Figure 1. View of the ruins of the Ancestral Zuni Pueblo of Kechiba:wa. Photograph taken by Frederick Webb Hodge during L.C.G. Clarke's 1917 excavations. (Courtesy of the Pueblo of Zuni and the National Museum of the American Indian, Smithsonian Institution, Image No. N01851.)

Figure 2: Two men inspect the masonry walls at Kechiba:wa.

Figure 2. Detail of the masonry walls at the Ancestral Zuni Pueblo of Kechiba:wa. Photograph taken by Frederick Webb Hodge during L.C.G. Clarke's 1917 excavations. (Courtesy of the Pueblo of Zuni and the National Museum of the American Indian, Smithsonian Institution, Image No. N01854.)
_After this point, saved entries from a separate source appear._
-- ==== Sys2Proof/Machine/Passes.lean ====
section
/-!
DEFINITION. The array's passes: the descriptor (R233), its checks (R234, R257), the arithmetic of the four forms (R230 to
R232, R236, R246 to R252), the gating count (R253) and the drains (R243, R244).
-/

namespace Sys2Proof.Machine

/-! ## The pass descriptor (R233) -/

/-- A pass descriptor read into its fields. -/
structure Desc where
  /-- FORM -/
  form : Nat
  /-- OP -/
  op : Nat
  /-- FLAGS -/
  flags : Nat
  /-- KH -/
  kh : Nat
  /-- KW -/
  kw : Nat
  /-- STRIDE -/
  stride : Nat
  /-- GROUP -/
  group : Nat
  /-- LOG2N -/
  log2n : Nat
  /-- SHIFT, as its byte -/
  shift : Nat
  /-- CIN_GROUPS -/
  cin : Nat
  /-- SEG -/
  seg : Nat
  /-- BINS -/
  bins : Nat
  /-- ACC_BASE -/
  base : Nat
  /-- FIRST_BIN -/
  firstBin : Nat
  /-- BLOCK_FIRST -/
  block : Nat
  /-- IN_HANDLE -/
  hIn : Half
  /-- OUT_HANDLE -/
  hOut : Half
  /-- W_HANDLE -/
  hW : Half
  /-- EPI_HANDLE -/
  hEpi : Half
  /-- IN_OFFSET -/
  inOff : Nat
  /-- IN_POS_PITCH -/
  inPos : Nat
  /-- IN_CH_PITCH -/
  inCh : Nat
  /-- IN_ROW_PITCH -/
  inRow : Nat
  /-- OUT_OFFSET -/
  outOff : Nat
  /-- OUT_POS_PITCH -/
  outPos : Nat
  /-- Q_SHIFT -/
  qShift : Nat
  /-- byte 0x33 -/
  rsv : Nat
  /-- OUT_ROW_PITCH -/
  outRow : Nat
  /-- EPI_OFFSET -/
  epiOff : Nat
  /-- TAG -/
  tag : Nat
deriving DecidableEq, Repr

/-- A descriptor from its 64 bytes (R233). -/
def Desc.ofBytes (d : List Byte) : Desc :=
  { form := field d 0 1, op := field d 1 1, flags := field d 2 2, kh := field d 4 1, kw := field d 5 1,
    stride := field d 6 1, group := field d 7 1, log2n := field d 8 1, shift := field d 9 1, cin := field d 0x0A 2,
    seg := field d 0x0C 2, bins := field d 0x0E 2, base := field d 0x10 2, firstBin := field d 0x12 2,
    block := field d 0x14 4, hIn := BitVec.ofNat 16 (field d 0x18 2), hOut := BitVec.ofNat 16 (field d 0x1A 2),
    hW := BitVec.ofNat 16 (field d 0x1C 2), hEpi := BitVec.ofNat 16 (field d 0x1E 2), inOff := field d 0x20 4,
    inPos := field d 0x24 2, inCh := field d 0x26 2, inRow := field d 0x28 4, outOff := field d 0x2C 4,
    outPos := field d 0x30 2, qShift := field d 0x32 1, rsv := field d 0x33 1, outRow := field d 0x34 4,
    epiOff := field d 0x38 4, tag := field d 0x3C 4 }

/-- FLAGS.HALT. -/
def Desc.halt (d : Desc) : Bool := bitOf d.flags 0
/-- FLAGS.INT4. -/
def Desc.int4 (d : Desc) : Bool := bitOf d.flags 1
/-- FLAGS.LOCAL. -/
def Desc.loc (d : Desc) : Bool := bitOf d.flags 2
/-- FLAGS.KEEP. -/
def Desc.keep (d : Desc) : Bool := bitOf d.flags 3
/-- FLAGS.DRAIN: 0 NONE, 1 ACC32, 2 Q8, 3 FP16C. -/
def Desc.drain (d : Desc) : Nat := bits d.flags 5 4
/-- FLAGS.BIAS. -/
def Desc.bias (d : Desc) : Bool := bitOf d.flags 6
/-- N. -/
def Desc.n (d : Desc) : Nat := 2 ^ d.log2n
/-- Bins of a half-spectrum (R248). -/
def Desc.spectrum (d : Desc) : Nat := d.n * (d.n / 2 + 1)
/-- FREQUENCY FORWARD. -/
def Desc.isFwd (d : Desc) : Bool := d.form == 2 && d.op == 0
/-- FREQUENCY MAC. -/
def Desc.isMac (d : Desc) : Bool := d.form == 2 && d.op == 1
/-- FREQUENCY INVERSE. -/
def Desc.isInv (d : Desc) : Bool := d.form == 2 && d.op == 2
/-- A pass that uses the transform unit alone (R235). -/
def Desc.isTu (d : Desc) : Bool := d.isFwd || d.isInv
/-- The domain of the form: 1 SPATIAL, 2 WINOGRAD, 3 SPECTRAL (R229, R256). -/
def Desc.domain (d : Desc) : Nat := if d.form = 1 then 2 else if d.form = 2 then 3 else 1
/-- Steps of the pass (R236, R247, R250, R252). -/
def Desc.steps (d : Desc) : Nat :=
  if d.form = 0 then d.kh * d.kw * d.cin else if d.form = 1 then 16 * d.cin
  else if d.form = 2 then (if d.op = 1 then d.bins * d.cin else 0) else d.kh * d.kw
/-- n of R252, groups per depth-wise pass. -/
def Desc.groups (d : Desc) : Nat := min (32 / d.group) (24 / d.group)
/-- Bytes of one block (R230). -/
def Desc.blockBytes (d : Desc) : Nat :=
  let full := if d.form = 3 then d.groups * d.group * d.group else 768
  if d.form = 1 then 1152 else if d.form = 2 then 768 else if d.int4 then full / 2 else full
/-- Accumulator entries per column (R234, R247, R250); none for the transform unit. -/
def Desc.entries (d : Desc) : Nat :=
  if d.form = 1 then 16 * d.seg else if d.form = 2 then (if d.isMac then d.seg * d.bins else 0) else d.seg
/-- The signed scale exponent of FORWARD and INVERSE. -/
def Desc.scale (d : Desc) : Int := if 128 ≤ d.shift then (d.shift : Int) - 256 else d.shift
/-- Does it need the epilogue vector? -/
def Desc.needsEpi (d : Desc) : Bool := d.bias || d.drain == 2
/-- Does it write the output region? -/
def Desc.writes (d : Desc) : Bool := d.isFwd || d.drain != 0

/-! ## Checks (R234, R257) -/

/-- One past the last input byte the pass names. -/
def Desc.inEnd (d : Desc) : Nat :=
  if d.form = 1 then d.inOff + (d.cin - 1) * d.inCh + 3 * d.inRow + (2 * d.seg + 1) * d.inPos + 32
  else if d.isFwd then d.inOff + (d.n - 1) * d.inRow + (d.n - 1) * d.inPos + 32
  else if d.isMac then d.inOff + (d.seg - 1) * d.inRow + (16 * d.cin - 1) * d.inCh + 4 * (d.firstBin + d.bins)
  else if d.isInv then d.inOff + 11 * d.inCh + 4 * d.spectrum
  else d.inOff + (d.cin - 1) * d.inCh + (d.kh - 1) * d.inRow + ((d.seg - 1) * d.stride + d.kw - 1) * d.inPos + 32

/-- Bytes per output position (R243). -/
def Desc.outBytes (d : Desc) : Nat :=
  let ch := if d.form = 3 then d.groups * d.group else if d.form = 2 then 12 else 24
  if d.drain = 1 then 4 * ch else ch
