/-- Step 6 on a tile (R291, R292): every GRANTED and SPILLING fret becomes DIRTY, and on a plan switch every persistent fret
that keeps no region, but a LANDING one that still holds lines; granted entries end and spill slots are released. -/
def State.dirtyAll (s : State) (t : Nat) : State :=
  let p := (s.tile t).spm
  let s := s.endEntries t ((p.ents.filter fun e => e.2.live).map fun e => e.1)
  let s := s.modSpm t fun p => { p with reqs := [], memQ := [], spilling := [] }
  let p := (s.tile t).spm
  let old := s.plan.placement t
  let new := (tget {} s.img.plans s.nextPlan).placement t
  let gone := (List.range 96).filter fun f =>
    let x := p.fret f
    x.st == .granted || x.st == .spilling ||
      (s.prd.switched && !keepsFret old new f &&
        (x.st == .state || (x.st == .landing && !s.holdsLine x.stream t f)))
  s.modSpm t fun p => p.dirty gone

/-- The bytes of frets set to zero. -/
def Spm.zero (p : Spm) (fs : List Nat) : Spm := { p with mem := p.mem.filter fun c => !fs.contains (c.1 / 4096) }

/-- Step 7 on one STATE region (R49, R73): it commits if its writer ended below 0x10 on a tile not excluded; a failed writer
leaves CUR and has NEXT zeroed; a writer that was not released changes nothing. -/
def State.commitRegion (s : State) (t : Nat) (r : StateReg) : StateReg × List Nat :=
  let e := tget 0 s.sch.ended r.writer
  if e = 0 then (r, [])
  else if e - 1 < 0x10 ∧ s.excluded t = false then ({ r with cur := r.nxt, nxt := r.cur, gen := r.gen + 1 }, [])
  else (r, r.nxt)

/-- Step 7 on a tile: STATE regions commit. -/
def State.commitTile (s : State) (t : Nat) : State :=
  let l := (s.tile t).spm.states.map (s.commitRegion t)
  s.modSpm t fun p => { (p.zero (l.map (·.2)).flatten) with states := l.map (·.1) }

/-- The STATE regions of the plan that the release runs (R273, R277, R292): one that keeps its frets keeps its content; a new
one starts with both copies zero and generation counter 0. -/
def State.placeStates (s : State) (t : Nat) : State :=
  let pl := ((tget {} s.img.plans s.nextPlan).placement t).filter fun x => x.1.kind == 0
  let old := (s.tile t).spm.states
  let one (x : RegionCfg × List Nat × List Nat) : StateReg :=
    let fs := x.2.1 ++ x.2.2
    match old.find? fun r => r.region == x.1.region && (r.cur ++ r.nxt).all fs.contains && r.cur.length == x.1.frets with
    | some r => { r with writer := x.1.writer }
    | none => { region := x.1.region, writer := x.1.writer, cur := x.2.1, nxt := x.2.2, gen := 0#32 }
  s.modSpm t fun p => { p with states := pl.map one }

/-- The persistent frets that are FREE claimed for the plan that the release runs (R292), and its STATE regions set up. -/
def State.placeTile (s : State) (t : Nat) : State :=
  let s := s.placeStates t
  (List.range 96).foldl (fun s f => s.claimFret t f) s

/-- The jobs of the slot beginning, in ascending deadline offset and then index (R307). -/
def insJob (x : JobCfg) : List JobCfg → List JobCfg
  | [] => [x]
  | y :: l =>
    if x.deadlineUs < y.deadlineUs ∨ (x.deadlineUs = y.deadlineUs ∧ x.job < y.job) then x :: y :: l else y :: insJob x l

/-- The jobs of a plan whose slot mask selects a slot. -/
def PlanCfg.jobsOf (p : PlanCfg) (slot : Nat) : List JobCfg := p.jobs.filter fun j => j.mask.getLsbD slot

/-- Steps 3 to 7 after the kills: pager, arrays, cores, rings, frets, commit, scrub. Tiles in `late` do not finish. -/
def State.capoClear (s : State) (late : List Nat) : State :=
  let s : State := { s.emptyPager with sch := { s.sch with decideQ := [] } }
  let s := s.clearTiles.drainRings
  let ts := s.grade.tiles
  let s : State := ts.foldl State.dirtyAll s
  let s : State := ts.foldl State.commitTile s
  let s : State := { s with sch := { s.sch with ended := [] } }
  let s : State := ts.foldl State.placeTile s
  (ts.filter fun t => !late.contains t).foldl State.scrubAll s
After more than a century of investigations, it remains difficult to identify, definitively and archeologically, sites that were visited by the Vázquez de Coronado expedition both at Zuni and in other regions along the route of this entrada. Pedro de Casteñada de Nájera's extensive narrative concerning the activities of the Vázquez de Coronado expedition indicate that a major battle took place at the ancestral Zuni pueblo of Hawikku in July 1540. Casteñada de Nájera's narrative also indicates that this large party of Europeans, native allies, Africans and others remained in the area for a period of four months before departing eastward, in November 1540, for the Southern Tiwa pueblos in the present day Albuquerque-Bernalillo area of New Mexico. Recent research at Zuni by Damp has not only found evidence of the Battle of Hawikku, but has also revealed a Vázquez de Coronado presence at the site of Kyaki:ma, a smaller pueblo of some 250 ground floor rooms located roughly 20 kilometers northeast of Hawikku. The site of Kechiba:wa, reported on here, is situated closer to Hawikku—about three kilometers to the east-southeast—and represents another site at Zuni with clears signs of Vázquez de Coronado materials.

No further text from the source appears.